BEGIN Provided data

-- ==== Sys2Proof/Machine/Step.lean ====
section
/-! DEFINITION. The step: the command at the front of the queue is taken and executed. -/

namespace Sys2Proof.Machine

/-- One step: the command at the front of the queue, executed with the rest of the queue waiting; with an empty queue the
block idles (log entry 1). -/
def step (s : State) : Host.Outcome State Fault Refusal :=
  match s.pending with
  | [] => .next s
  | c :: rest => exec c { s with pending := rest }

/-- The state with a command put at the front of its queue. -/
def State.withCommand (s : State) (c : Instr) : State :=
  { s with pending := c :: s.pending }

/-- The state with the command that a word of the table spells at the front of its queue; unchanged where the word spells
none. -/
def State.withFetchWord (s : State) (nbits w : Nat) : State :=
  match decodeTableWord nbits w with
  | some c => s.withCommand c
  | none => s

end Sys2Proof.Machine
end

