/-- The holder where no lock is in force, outside SETUP and LOADING: none, or an eligible source; hold-over is in progress
exactly when it is inactive, and the count is 0 outside hold-over (R55, R59). -/
def State.unlockedOk (s : State) : Bool :=
  match s.aua.holder with
  | none => !s.aua.inHoldOver && s.aua.count = 0
  | some h => s.eligible h && (s.aua.inHoldOver == !s.active h) && (s.aua.inHoldOver || s.aua.count = 0)

/-- What the arbiter holds agrees with the inputs it is decided from (R55, R56, R59). -/
def State.authorityOk (s : State) : Bool :=
  if s.msc.mode.suspended then s.aua.holder = none && !s.aua.inHoldOver && s.aua.count = 0
  else
    match s.aua.lock with
    | some l => s.aua.holder = some l && !s.aua.inHoldOver && s.aua.count = 0
    | none => s.unlockedOk

/-! ### Ranges -/

/-- A demand, speed or velocity within −16,384..+16,384 (R24). -/
def speedOk (v : Int) : Bool := v.natAbs ≤ Config.speedMax

/-- The shaping parameters within their ranges (R90). -/
def Shaping.ok (p : Shaping) : Bool :=
  p.centre ≤ 4095 && p.deadband ≤ 255 && p.curve.length = 33 && p.curve.all (· ≤ Config.speedMax)

/-- The words an assembler holds within their ranges (R71). -/
def Assembler.ok : Assembler → Bool
  | .idle => true
  | .open1 _ seq => seq ≤ 63
  | .open2 _ seq d => seq ≤ 63 && d ≤ 4095
  | .hunt => true

/-- The counters of a port within 0..65,535 (R76). -/
def PortCounters.ok (c : PortCounters) : Bool :=
  c.valid ≤ Config.counterMax && c.parity ≤ Config.counterMax && c.framing ≤ Config.counterMax &&
    c.length ≤ Config.counterMax && c.kind ≤ Config.counterMax && c.aborted ≤ Config.counterMax &&
    c.missed ≤ Config.counterMax

/-- A hand port within its ranges: counters (R76), bad run (R76), silence count (R78), expected number (R79), latch (R83). -/
def HandPort.ok (p : HandPort) : Bool :=
  p.counters.ok && p.assembler.ok && p.badRun ≤ Config.badRunMax && p.silence < Config.silenceMax &&
    p.expected.all (· ≤ 63) && p.latch.deflection.all (· ≤ 4095) && speedOk p.latch.demand

/-- An entry of the player's table within its ranges (R168). -/
def PlayerEntry.ok (e : PlayerEntry) : Bool := e.deflection ≤ 4095 && 1 ≤ e.duration && e.duration ≤ 255

/-- The player within its ranges (R168, R169). -/
def Player.ok (p : Player) : Bool :=
  p.table.length = 256 && p.table.all (·.ok) && p.length ≤ 256 && p.remaining ≤ 255

/-- The hand side within its ranges: shaping parameters, ports and player. -/
def State.handOk (s : State) : Bool :=
  s.dsh.toList.all (·.ok) && s.ports.toList.all (·.ok) && s.msc.player.ok

/-- The speeds the auto source and the console offer within their ranges, the pace maximum at or above the minimum (R36,
R116). -/
def State.offersOk (s : State) : Bool :=
  speedOk s.sce.manualSpeed && s.tbp.constant ≤ Config.speedMax && s.tbp.paceMin ≤ s.tbp.paceMax &&
    s.tbp.paceMax ≤ Config.speedMax

/-- The scroll engine within its ranges: fraction, velocity and slew limits (R21, R24, R35). -/
def ScrollEngine.ok (e : ScrollEngine) : Bool :=
  e.fraction < Config.unitsPerLine && speedOk e.velocity && 1 ≤ e.accel && e.accel ≤ 4096 && 1 ≤ e.decel &&
    e.decel ≤ 4096

/-- The scroll engine and the speeds offered to it within their ranges. -/
def State.scrollOk (s : State) : Bool := s.sce.ok && s.offersOk

/-- A source entry within its range (R51). -/
def SourceEntry.ok (e : SourceEntry) : Bool := e.priority ≤ 15

/-- The arbiter's numbers within their ranges (R51, R52, R55, R69). -/
def Arbiter.ok (a : Arbiter) : Bool :=
  a.console.ok && a.hand.toList.all (·.ok) && a.auto.ok && a.threshold ≤ 15 && a.count ≤ 255 &&
    a.holdOverValue ≤ 255

/-- A story-lock entry within its ranges (R137). -/
def LockEntry.ok (e : LockEntry) : Bool := 1 ≤ e.low && e.low ≤ e.high && e.high ≤ 65535

/-- The edit engine's parameters and lock table within their ranges (R130, R137). -/
def EditEngine.ok (ed : EditEngine) : Bool :=
  ed.guardAbove ≤ 16 && ed.guardBelow ≤ 32 && ed.locks.length = 8 && ed.locks.all (·.ok)

/-- The stager's geometry and sequence within their ranges (R144, R147). -/
def Stager.ok (w : Stager) : Bool :=
  1 ≤ w.rows && w.rows ≤ 24 && w.eyeRow < w.rows && w.sequence ≤ Config.clockMax

/-- An output's counters within 0..65,535 (R155, R157). -/
def Output.ok (o : Output) : Bool :=
  o.packetCounter ≤ Config.counterMax && o.underrun ≤ Config.counterMax && o.late ≤ Config.counterMax &&
    o.collision ≤ Config.counterMax

/-- A link interface's numbers within their ranges (R171, R176). -/
def LinkIface.ok (l : LinkIface) : Bool := l.errors ≤ Config.counterMax && l.notices.all (·.count ≤ 255)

END Provided data

Work to complete: Copy all lines from the material that include "speedOk".

Exercise output:
def speedOk (v : Int) : Bool := v.natAbs ≤ Config.speedMax
    p.expected.all (· ≤ 63) && p.latch.deflection.all (· ≤ 4095) && speedOk p.latch.demand
  speedOk s.sce.manualSpeed && s.tbp.constant ≤ Config.speedMax && s.tbp.paceMin ≤ s.tbp.paceMax &&
  e.fraction < Config.unitsPerLine && speedOk e.velocity && 1 ≤ e.accel && e.accel ≤ 4096 && 1 ≤ e.decel &&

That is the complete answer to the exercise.